2.2. «Y ellos, dejándolo todo, le siguieron» (Lc 5,11)

Si algo especifica la vocación cristiana en su versión sacerdotal y religiosa, es la adhesión incondicional a la persona de Jesús y su seguimiento. Si alguna experiencia está llamada, por tanto, a ser acompañada, es ésa. ¿A qué deberíamos estar especialmente atentos en este tercer «punto sensible» del acompañamiento espiritual?

* A situar esa experiencia en el eje fundamental llamada-respuesta. Nuestra decisión de seguir a Jesús no es acto primero, sino segundo. Es ciertamente una opción nuestra, pero una opción previamente seducida por el Señor. Importa mucho re-colocar bien este esquema, al menos por dos razones:

En primer lugar, porque el «instinto religioso» se empeña una y otra vez, guiado por su propia lógica, en demostrar que, en este asunto de la fe en Dios y del seguimiento del Señor, la aventura la empezamos nosotros y no él. No es así. La aventura de la fe y del seguimiento la empieza él; nosotros no hacemos más que responderle. «Al nuevo Actuar le precede siempre el nuevo Ser», decía Paul Tillich; es decir, Cristo en nosotros. Dejo al lector que imagine la diferencia de vivir sobre un esquema a vivir sobre el otro...

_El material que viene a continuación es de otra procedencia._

-- ==== Sys2Proof/Decode.lean ====
section
/-! DEFINITION. The decoders and the encoder. On the input side a command's strings select a form
(spec/43_instruction_builder.md R180, R181; spec/30_encoding.md R100). On the output side an instruction
block's bytes name a form, its devices and its payload (R93, R94, R98). Both decoders are total and reject by
name. -/

namespace Sys2Proof

open Machine

/-- Why an instruction block is rejected. -/
inductive DecodeError where
  /-- fewer than the 8 bytes of the fixed part (R93) -/
  | tooShort
  /-- an opcode other than 0x0054 and 0x0058 (R98, R99) -/
  | badOpcode (op : Nat)
  /-- a type code outside R36's six (R99) -/
  | badTypeCode (code : Nat)
  /-- bytes 4, 5 or 7 are not zero (R98, R99) -/
  | reservedNotZero
  /-- the bytes end inside an item (R94) -/
  | itemTruncated
  /-- the pad byte of an item is not zero (R94, R99) -/
  | itemPadNotZero
  /-- an item's symbol does not begin with '%' (R94) -/
  | noSymbolStart
  /-- an item's type letter is not that of the block's data type (R94, R183) -/
  | wrongTypeLetter
  /-- an item's length byte, class letter or suffix is not of R94's form with R104's token grammar -/
  | malformedItem
  /-- bytes follow the items of a read (R93) -/
  | trailingBytes
  deriving DecidableEq, Repr

/-- The request kind of an opcode (R98). -/
def kindOfOpcode (op : Nat) : Option Kind :=
  if op = 0x0054 then some .read else if op = 0x0058 then some .write else none

/-- The data type of a type code (R36, R98). -/
def dataTypeOfCode (code : Nat) : Option DataType :=
  if code = 0x0000 then some .bit
  else if code = 0x0001 then some .byte
  else if code = 0x0002 then some .word
  else if code = 0x0003 then some .dword
  else if code = 0x0004 then some .lword
  else if code = 0x0014 then some .unknown
  else none

/-- The form that the instruction head word's four bytes name: opcode in bytes 0..1, type code in bytes 2..3,
both little-endian (R93, R98). -/
def decodeHead (b0 b1 b2 b3 : Byte) : Except DecodeError Instr :=
  match kindOfOpcode (leNat [b0, b1]) with
  | none => .error (.badOpcode (leNat [b0, b1]))
  | some k =>
    match dataTypeOfCode (leNat [b2, b3]) with
    | none => .error (.badTypeCode (leNat [b2, b3]))
    | some dt => .ok (formOf k dt)

/-- One device item and the bytes after it (format ITEM, R94). The length byte counts the symbol: 3 bytes and
the suffix. -/
def decodeItem (dt : DataType) : Bytes → Except DecodeError (Device × Bytes)
  | len :: pad :: pct :: letter :: ty :: rest =>
    if pad ≠ 0 then .error .itemPadNotZero
    else if pct ≠ percent then .error .noSymbolStart
    else if ty ≠ typeLetter dt then .error .wrongTypeLetter
    else if rest.length < len.toNat - 3 then .error .itemTruncated
    else
      let d : Device := ⟨letter, rest.take (len.toNat - 3)⟩
      if d.wf then .ok (d, rest.drop (len.toNat - 3)) else .error .malformedItem
  | _ => .error .itemTruncated

/-- The given number of device items and the bytes after them (R93). -/
def decodeItems (dt : DataType) : Nat → Bytes → Except DecodeError (List Device × Bytes)
  | 0, bs => .ok ([], bs)
  | n + 1, bs =>
    match decodeItem dt bs with
    | .error e => .error e
    | .ok (d, rest) =>
      match decodeItems dt n rest with
      | .error e => .error e
      | .ok (ds, rest') => .ok (d :: ds, rest')

/-- The decoder of instruction blocks, total on any bytes (R93, R98). It also checks bytes 4, 5 and 7, as R98
says a decoder may. The count byte is taken as it stands, so a block whose count or item length has wrapped
(R97) is not read back; assumption log 14. -/
def decode : Bytes → Except DecodeError Block
  | b0 :: b1 :: b2 :: b3 :: b4 :: b5 :: count :: b7 :: rest =>
    match decodeHead b0 b1 b2 b3 with
    | .error e => .error e
    | .ok form =>
      if b4 ≠ 0 ∨ b5 ≠ 0 ∨ b7 ≠ 0 then .error .reservedNotZero
      else
        match decodeItems (dataTypeOf form) count.toNat rest with
        | .error e => .error e
        | .ok (ds, payload) =>
          if kindOf form = .read ∧ payload ≠ [] then .error .trailingBytes
          else .ok ⟨form, ds, payload⟩
  | _ => .error .tooShort

/-- The instruction head word of a form as R98's map writes it, `IHW[15:0]` the opcode and `IHW[31:16]` the
data-type code. -/
def headWord : Instr → BitVec 32
  | .readBit => 0x00000054
  | .readByte => 0x00010054
  | .readWord => 0x00020054
  | .readDword => 0x00030054
  | .readLword => 0x00040054
  | .readUnknown => 0x00140054
  | .writeBit => 0x00000058
  | .writeByte => 0x00010058
  | .writeWord => 0x00020058
  | .writeDword => 0x00030058
  | .writeLword => 0x00040058
  | .writeUnknown => 0x00140058

/-- The four bytes of a head word, least significant first (R62, R93). -/
def encodeHead (i : Instr) : Bytes :=
  (List.range 4).map fun k => lo8 ((headWord i).toNat / 256 ^ k)

/-- A device item (R94): the length byte `3 + |suffix|`, a pad, `'%'`, the class letter, the type letter, the
suffix. -/
def encodeItem (dt : DataType) (d : Device) : Bytes :=
  [lo8 (3 + d.suffix.length), 0, percent, d.letter, typeLetter dt] ++ d.suffix

/-- The encoder of instruction blocks (format INS, R93). -/
def encode (b : Block) : Bytes :=
  encodeHead b.form ++ [0, 0, lo8 b.devices.length, 0]
    ++ b.devices.flatMap (encodeItem (dataTypeOf b.form)) ++ b.payload

/-- Opcode mux on the request-kind string: exactly "read" or "write" (R180, D2). -/
def kindOfString (str : Bytes) : Option Kind :=
  if str = ascii ['r', 'e', 'a', 'd'] then some .read
  else if str = ascii ['w', 'r', 'i', 't', 'e'] then some .write
  else none

/-- Data-type mux on the data-type string: the five names exactly, every other string Unknown (R181, D3). -/
def dataTypeOfString (str : Bytes) : DataType :=
  if str = ascii ['b', 'i', 't'] then .bit
  else if str = ascii ['b', 'y', 't', 'e'] then .byte
  else if str = ascii ['w', 'o', 'r', 'd'] then .word
  else if str = ascii ['d', 'w', 'o', 'r', 'd'] then .dword
  else if str = ascii ['l', 'w', 'o', 'r', 'd'] then .lword
  else .unknown

/-- The form that a command's request-kind and data-type strings select; `none` is the illegal request kind,
which raises BAD_REQUEST_KIND (R100, R180, R181). -/
def decodeDescriptor (kindStr dtypeStr : Bytes) : Option Instr :=
  (kindOfString kindStr).map fun k => formOf k (dataTypeOfString dtypeStr)

/-- The request-kind string of a form (R103, R180). -/
def kindString (i : Instr) : Bytes :=
  match kindOf i with
  | .read => ascii ['r', 'e', 'a', 'd']
  | .write => ascii ['w', 'r', 'i', 't', 'e']

/-- A data-type string that selects a form's data type. For Unknown any string outside the five names does
(R181, R195); the model writes "unknown". DESIGN CHOICE, assumption log 3. -/
def dataTypeString (i : Instr) : Bytes :=
  match dataTypeOf i with
  | .bit => ascii ['b', 'i', 't']
  | .byte => ascii ['b', 'y', 't', 'e']
  | .word => ascii ['w', 'o', 'r', 'd']
  | .dword => ascii ['d', 'w', 'o', 'r', 'd']
  | .lword => ascii ['l', 'w', 'o', 'r', 'd']
  | .unknown => ascii ['u', 'n', 'k', 'n', 'o', 'w', 'n']

/-- The bytes of a table word: bit 0 of `w` is the least significant bit of the first byte, the bits from
`nbits` on are zero, and there are at least the 8 bytes of the shortest instruction block. -/
def tableWordBytes (nbits w : Nat) : Bytes :=
  (List.range (max 8 ((nbits + 7) / 8))).map fun k => lo8 (w % 2 ^ nbits / 256 ^ k)

/-- The instruction that the block decoder reads from a word of spec/opcode_table.json. -/
def decodeTableWord (nbits w : Nat) : Option Instr :=
  match decode (tableWordBytes nbits w) with
  | .ok b => some b.form
  | .error _ => none

end Sys2Proof
end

En segundo lugar, porque esta vocación nuestra, en la medida en que quiera ser duradera, honda, consistente, etc., no puede apoyarse en otro eje distinto del mencionado. Estos últimos años nos han ido enseñando muchas cosas al respecto. Nos han enseñado, por ejemplo, que ni el eje de la autorrealización personal, ni el comunitario, ni siquiera el profético, son suficientemente buenos para estructurar radicalmente una vocación. Son inestimables, pero no son «el eje estructurador». El único eje capaz de dar razón de nuestra vocación y de estructurarla últimamente es el eje llamada-respuesta: «Alguien me llama a seguirle en este estilo de vida, y yo le sigo». Paul Ricoeur ha demostrado que el yo de los profetas—y eminentemente el de Jesús— responde a este mismo esquema: es un «soi mandaté», un «soi convoqué». No se trata, es evidente, de destruir otros posibles esquemas vocacionales, sino de articularlos secundariamente en este primero y principal. Sin ellos, éste puede resultar idealista y vacío. Sin él, éstos se vuelven superficiales o inconsistentes. Ahí radica la importancia de acompañar lúcida y pacientemente esta re-colocación.

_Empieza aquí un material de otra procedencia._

-- ==== Sys2Proof/Machine/ValueCodec.lean ====
section
/-! DEFINITION. ValueCodec: one non-empty value token to one value block (spec/41_value_codec.md). -/

namespace Sys2Proof.Machine

/-- The ASCII code of `'0'`, the pad character of hex strings. -/
def zeroChar : Byte := 0x30

/-- The uppercase hex digit of a number below 16 (R137). -/
def hexDigit (n : Nat) : Byte := if n < 10 then lo8 (0x30 + n) else lo8 (0x41 + (n - 10))

/-- The value of a hex digit; the case of a letter does not matter (R137). -/
def hexValue (c : Byte) : Nat :=
  if isDigit c then c.toNat - 0x30
  else if isCapital c then c.toNat - 0x41 + 10
  else c.toNat - 0x61 + 10

/-- The shortest uppercase hex spelling of a number of at most `digits` hex digits, "0" for 0 (R137, D7). -/
def hexSpell : Nat → Nat → Bytes
  | 0, _ => []
  | digits + 1, v => if v < 16 then [hexDigit v] else hexSpell digits (v / 16) ++ [hexDigit (v % 16)]

/-- `hexr(V)`: the shortest spelling, with one `'0'` before it when its length is odd (R137). A u64 has at most
16 hex digits; assumption log 18. -/
def hexr (v : U64) : Bytes :=
  let h := hexSpell 16 v.toNat
  if h.length % 2 = 1 then zeroChar :: h else h

/-- `hex2bytes(h)`: two hex characters a byte, left to right, for an even length (R63, R137). -/
def hex2bytes : Bytes → Bytes
  | a :: b :: rest => lo8 (16 * hexValue a + hexValue b) :: hex2bytes rest
  | _ => []

/-- Step (2) of R134: left-pad with `'0'` until the length is a multiple of G. -/
def padLeft (g : Nat) (hex : Bytes) : Bytes :=
  List.replicate ((g - hex.length % g) % g) zeroChar ++ hex

/-- The character at an index of the padded hex string. Every index that R134's loop reads is inside. -/
def charAt (p : Bytes) (i : Int) : Byte := p.getD i.toNat zeroChar

/-- Step (4) of R134: from index `i` down by 4 while `i > 0`, the characters at `i+1, i+2, i-1, i` in that
order. `fuel` bounds the passes by the length of the string. -/
def reorderScan (p : Bytes) : Nat → Int → Bytes
  | 0, _ => []
  | fuel + 1, i =>
    if i > 0 then
      [charAt p (i + 1), charAt p (i + 2), charAt p (i - 1), charAt p i] ++ reorderScan p fuel (i - 4)
    else []

/-- `reorder(G, hex)`, the nibble-reorder transform exactly as R134 states it: the literal "2000", then the
scan from index `|p| - 3`. -/
def reorder (g : Nat) (hex : Bytes) : Bytes :=
  let p := padLeft g hex
  ascii ['2', '0', '0', '0'] ++ reorderScan p p.length ((p.length : Int) - 3)

/-- The value bytes of a number for a group width: `hex2bytes(reorder(G, hexr(V)))` (R134, R137). -/
def hexBlock (g : Nat) (v : U64) : Bytes := hex2bytes (reorder g (hexr v))

/-- Parse a token and render it with a group width (R139 to R142). -/
def encodeHex (g : Nat) (tok : Bytes) (pos : Nat) : Except Raise Bytes :=
  match parseU64 tok pos with
  | .error e => .error e
  | .ok v => .ok (hexBlock g v)

/-- ENCODE.BIT: `[0x01, 0x00, V mod 256]` (R95, R131). -/
def encodeBit (tok : Bytes) (pos : Nat) : Except Raise Bytes :=
  match parseU64 tok pos with
  | .error e => .error e
  | .ok v => .ok [0x01, 0x00, lo8 v.toNat]

/-- ENCODE.UNKNOWN under a value of `G_UNKNOWN` (R138). FAULT raises before the token is parsed (R325). -/
def encodeUnknown (g : GUnknown) (tok : Bytes) (pos : Nat) : Except Raise Bytes :=
  match g with
  | .fault => .error ⟨.unknownTypeValue, .position pos⟩
  | .width2 => encodeHex 2 tok pos
  | .width4 => encodeHex 4 tok pos
  | .width8 => encodeHex 8 tok pos
  | .width16 => encodeHex 16 tok pos

/-- The hex encoders: parse a token and render it with the group width that the descriptor table gives the data
type, the OPEN parameter for Unknown (R36, R134; assumption log 8). -/
def encodeGroup (dt : DataType) (tok : Bytes) (pos : Nat) : Except Raise Bytes :=
  match typeGroup dt with
  | .hexChars g => encodeHex g tok pos
  | .gUnknown => encodeUnknown Config.gUnknown tok pos

/-- ENCODE.BYTE: the table's G is 2 (R139). Every value in 0..255 gives `20 00`: the quirk is the spec's (D14). -/
def encodeByte (tok : Bytes) (pos : Nat) : Except Raise Bytes := encodeGroup .byte tok pos

/-- ENCODE.WORD: the table's G is 4 (R140). -/
def encodeWord (tok : Bytes) (pos : Nat) : Except Raise Bytes := encodeGroup .word tok pos

/-- ENCODE.DWORD: the table's G is 8 (R141). -/
def encodeDword (tok : Bytes) (pos : Nat) : Except Raise Bytes := encodeGroup .dword tok pos

/-- ENCODE.LWORD: the table's G is 16 (R142). -/
def encodeLword (tok : Bytes) (pos : Nat) : Except Raise Bytes := encodeGroup .lword tok pos

/-- `encode(DT, tok, pos)` (R130). Unknown takes the OPEN parameter from the table;
assumption log 8. -/
def encodeValue (dt : DataType) (tok : Bytes) (pos : Nat) : Except Raise Bytes :=
  match dt with
  | .bit => encodeBit tok pos
  | .byte => encodeByte tok pos
  | .word => encodeWord tok pos
  | .dword => encodeDword tok pos
  | .lword => encodeLword tok pos
  | .unknown => encodeGroup .unknown tok pos

/-- `values()` from segment index `pos` on: VBUF's bytes so far, and the raise that ended it if there was
one. Blank tokens are skipped (R186). -/
def encodeValuesFrom (dt : DataType) (pos : Nat) : List Bytes → Bytes × Option Raise
  | [] => ([], none)
  | seg :: segs =>
    if seg = [] then encodeValuesFrom dt (pos + 1) segs
    else
      match encodeValue dt seg pos with
      | .error e => ([], some e)
      | .ok block =>
        let later := encodeValuesFrom dt (pos + 1) segs
        (memAppend block later.1, later.2)

/-- `values()` on a value list (R186). -/
def encodeValues (dt : DataType) (valCsv : Bytes) : Bytes × Option Raise :=
  encodeValuesFrom dt 0 (split valCsv)

end Sys2Proof.Machine
end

* A que, otra vez, lo que empuje el seguimiento sea el agradecimiento admirado. Los evangelios narran muchos comienzos, muchas escenas de seguimiento del Señor. Curiosamente en ninguna de ellas es una lógica racional lo que motiva dicho seguimiento. No se sigue a Jesús en primera instancia por razones éticas, ideológicas, de programa..., sino por la admiración o el agradecimiento que provoca el encuentro con él. Es una lógica existencial, no racional, lo que mueve los primeros seguimientos. El propio Jesús aludió como ningún otro a esta dinámica interior del seguimiento en una de las parábolas más cortas y bellas de su repertorio (¿no estaremos tal vez ante una parábola autobiográfica del propio Jesús?): «Un hombre iba por el campo y encontró un tesoro y le produjo tal alegría que lo vendió todo para comprar el campo aquel» (/Mt/13/44).

Enrolarse en el Reino de Dios, siguiendo a Jesús, puede hacerse teóricamente por muchas razones, y no ciertamente malas. Lo que plantea esta parábola, al igual que las narraciones de los primeros seguimientos, es que el Evangelio nos reta a que ese enrolamiento lo produzca una «alegría»: la sorpresa inmensa y el agradecimiento desbordado de que Dios se acerque a nosotros como Padre, como Llamada, como Reino. Lo que más honda y puramente moviliza las energías humanas—ya lo hemos dicho anteriormente—es la alegría. La alegría es otro de los muchos nombres que toma el agradecimiento. Por eso es tan importante acompañar bien el proceso por el que las motivaciones vocacionales, normalmente muy mezcladas y ambiguas, van reconduciéndose hacia ese centro.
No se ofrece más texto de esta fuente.